▶ **WHAT THIS TASK INVOLVES**: Reproduce, exactly and in full, only the lines below from the one containing "induction ks generalizing m with" through the one containing "m (f a) hk]".
================================
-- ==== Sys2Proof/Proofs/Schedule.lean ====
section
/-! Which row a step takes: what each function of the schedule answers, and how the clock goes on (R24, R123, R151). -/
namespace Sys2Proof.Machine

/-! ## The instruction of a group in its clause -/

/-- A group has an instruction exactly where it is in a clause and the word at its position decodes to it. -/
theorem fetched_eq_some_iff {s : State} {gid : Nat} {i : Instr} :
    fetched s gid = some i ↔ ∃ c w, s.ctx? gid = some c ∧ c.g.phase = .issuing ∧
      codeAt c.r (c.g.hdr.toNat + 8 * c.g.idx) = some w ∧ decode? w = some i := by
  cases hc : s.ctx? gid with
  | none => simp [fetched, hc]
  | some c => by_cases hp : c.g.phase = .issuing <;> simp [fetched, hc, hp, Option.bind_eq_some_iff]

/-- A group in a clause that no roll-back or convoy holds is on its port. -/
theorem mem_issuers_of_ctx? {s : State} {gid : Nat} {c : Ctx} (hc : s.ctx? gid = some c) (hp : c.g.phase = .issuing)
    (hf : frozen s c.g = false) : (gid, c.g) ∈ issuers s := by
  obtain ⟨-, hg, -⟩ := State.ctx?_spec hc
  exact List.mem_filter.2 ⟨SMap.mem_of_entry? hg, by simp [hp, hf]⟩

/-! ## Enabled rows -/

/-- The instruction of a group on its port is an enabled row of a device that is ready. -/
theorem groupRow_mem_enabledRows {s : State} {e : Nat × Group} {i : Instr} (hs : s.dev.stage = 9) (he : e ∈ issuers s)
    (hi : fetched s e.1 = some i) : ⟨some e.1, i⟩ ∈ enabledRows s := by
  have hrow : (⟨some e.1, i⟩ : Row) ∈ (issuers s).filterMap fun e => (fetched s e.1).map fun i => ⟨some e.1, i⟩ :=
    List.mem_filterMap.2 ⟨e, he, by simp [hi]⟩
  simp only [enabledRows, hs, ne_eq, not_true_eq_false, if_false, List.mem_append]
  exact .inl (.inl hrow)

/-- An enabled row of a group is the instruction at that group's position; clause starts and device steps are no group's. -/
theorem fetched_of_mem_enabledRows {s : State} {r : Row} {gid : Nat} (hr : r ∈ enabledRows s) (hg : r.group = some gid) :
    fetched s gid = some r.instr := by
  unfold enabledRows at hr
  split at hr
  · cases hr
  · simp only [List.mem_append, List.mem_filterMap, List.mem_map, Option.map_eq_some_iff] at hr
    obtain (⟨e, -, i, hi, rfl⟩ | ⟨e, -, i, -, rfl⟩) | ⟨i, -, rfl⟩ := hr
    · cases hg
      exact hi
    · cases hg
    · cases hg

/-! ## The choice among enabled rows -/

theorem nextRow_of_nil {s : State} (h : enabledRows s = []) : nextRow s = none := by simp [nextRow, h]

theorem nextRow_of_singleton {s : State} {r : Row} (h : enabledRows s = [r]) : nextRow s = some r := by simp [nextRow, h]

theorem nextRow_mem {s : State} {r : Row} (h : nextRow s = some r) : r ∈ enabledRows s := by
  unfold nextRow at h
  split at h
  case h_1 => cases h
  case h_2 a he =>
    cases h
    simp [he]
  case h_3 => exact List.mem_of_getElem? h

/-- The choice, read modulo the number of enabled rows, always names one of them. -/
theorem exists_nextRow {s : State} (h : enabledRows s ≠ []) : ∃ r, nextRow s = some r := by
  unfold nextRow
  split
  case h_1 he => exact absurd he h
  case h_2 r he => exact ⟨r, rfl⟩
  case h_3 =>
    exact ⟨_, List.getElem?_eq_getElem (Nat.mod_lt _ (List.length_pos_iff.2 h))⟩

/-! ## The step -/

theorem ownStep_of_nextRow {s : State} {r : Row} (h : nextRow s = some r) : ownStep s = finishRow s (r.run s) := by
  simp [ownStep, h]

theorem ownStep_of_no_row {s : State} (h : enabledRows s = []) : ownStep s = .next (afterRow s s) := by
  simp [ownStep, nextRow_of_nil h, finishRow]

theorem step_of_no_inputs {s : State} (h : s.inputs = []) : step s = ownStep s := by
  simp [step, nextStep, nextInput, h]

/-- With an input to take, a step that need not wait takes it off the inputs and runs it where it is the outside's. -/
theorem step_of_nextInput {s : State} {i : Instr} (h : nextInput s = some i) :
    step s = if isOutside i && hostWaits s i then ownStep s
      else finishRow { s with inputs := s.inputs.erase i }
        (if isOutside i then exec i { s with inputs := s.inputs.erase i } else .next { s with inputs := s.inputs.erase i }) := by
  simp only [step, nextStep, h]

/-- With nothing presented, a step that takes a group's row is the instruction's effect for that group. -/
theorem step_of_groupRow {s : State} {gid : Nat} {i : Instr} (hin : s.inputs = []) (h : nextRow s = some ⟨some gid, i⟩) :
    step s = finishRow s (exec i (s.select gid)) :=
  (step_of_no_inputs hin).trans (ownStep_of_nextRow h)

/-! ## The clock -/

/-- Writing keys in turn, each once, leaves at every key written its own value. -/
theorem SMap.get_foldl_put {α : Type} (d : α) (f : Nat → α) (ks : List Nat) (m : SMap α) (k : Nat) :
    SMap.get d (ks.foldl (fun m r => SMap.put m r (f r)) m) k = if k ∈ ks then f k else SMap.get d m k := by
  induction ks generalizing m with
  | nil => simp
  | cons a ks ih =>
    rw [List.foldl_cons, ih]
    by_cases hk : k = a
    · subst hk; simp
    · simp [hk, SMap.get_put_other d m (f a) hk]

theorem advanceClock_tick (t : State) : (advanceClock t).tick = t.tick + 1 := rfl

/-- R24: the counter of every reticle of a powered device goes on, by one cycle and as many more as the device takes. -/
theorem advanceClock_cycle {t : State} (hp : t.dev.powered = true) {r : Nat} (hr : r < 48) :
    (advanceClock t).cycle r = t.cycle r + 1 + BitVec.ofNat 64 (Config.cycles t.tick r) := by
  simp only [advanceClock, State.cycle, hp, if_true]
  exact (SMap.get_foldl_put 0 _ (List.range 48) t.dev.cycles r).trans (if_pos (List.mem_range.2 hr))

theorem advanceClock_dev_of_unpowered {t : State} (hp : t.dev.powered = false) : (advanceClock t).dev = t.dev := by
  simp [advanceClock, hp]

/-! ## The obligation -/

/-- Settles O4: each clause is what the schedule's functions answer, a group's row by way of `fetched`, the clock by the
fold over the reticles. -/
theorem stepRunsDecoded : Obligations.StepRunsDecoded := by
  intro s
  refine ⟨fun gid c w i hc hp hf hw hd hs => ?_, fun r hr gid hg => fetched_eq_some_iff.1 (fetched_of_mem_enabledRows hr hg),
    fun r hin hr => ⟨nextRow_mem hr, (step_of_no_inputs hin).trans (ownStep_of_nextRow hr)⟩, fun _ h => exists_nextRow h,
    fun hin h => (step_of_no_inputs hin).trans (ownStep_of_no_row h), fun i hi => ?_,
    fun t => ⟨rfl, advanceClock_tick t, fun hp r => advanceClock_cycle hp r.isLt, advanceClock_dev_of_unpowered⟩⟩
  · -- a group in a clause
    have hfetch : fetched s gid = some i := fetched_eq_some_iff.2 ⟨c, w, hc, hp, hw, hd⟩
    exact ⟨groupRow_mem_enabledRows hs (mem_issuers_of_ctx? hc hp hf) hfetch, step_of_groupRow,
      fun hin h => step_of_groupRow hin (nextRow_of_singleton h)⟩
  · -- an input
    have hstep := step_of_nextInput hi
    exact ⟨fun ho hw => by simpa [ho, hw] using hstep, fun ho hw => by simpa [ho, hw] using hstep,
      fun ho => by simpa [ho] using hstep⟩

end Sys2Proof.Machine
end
================================
▶ **REPLY TO THE TASK**:
  induction ks generalizing m with
  | nil => simp
  | cons a ks ih =>
    rw [List.foldl_cons, ih]
    by_cases hk : k = a
    · subst hk; simp
    · simp [hk, SMap.get_put_other d m (f a) hk]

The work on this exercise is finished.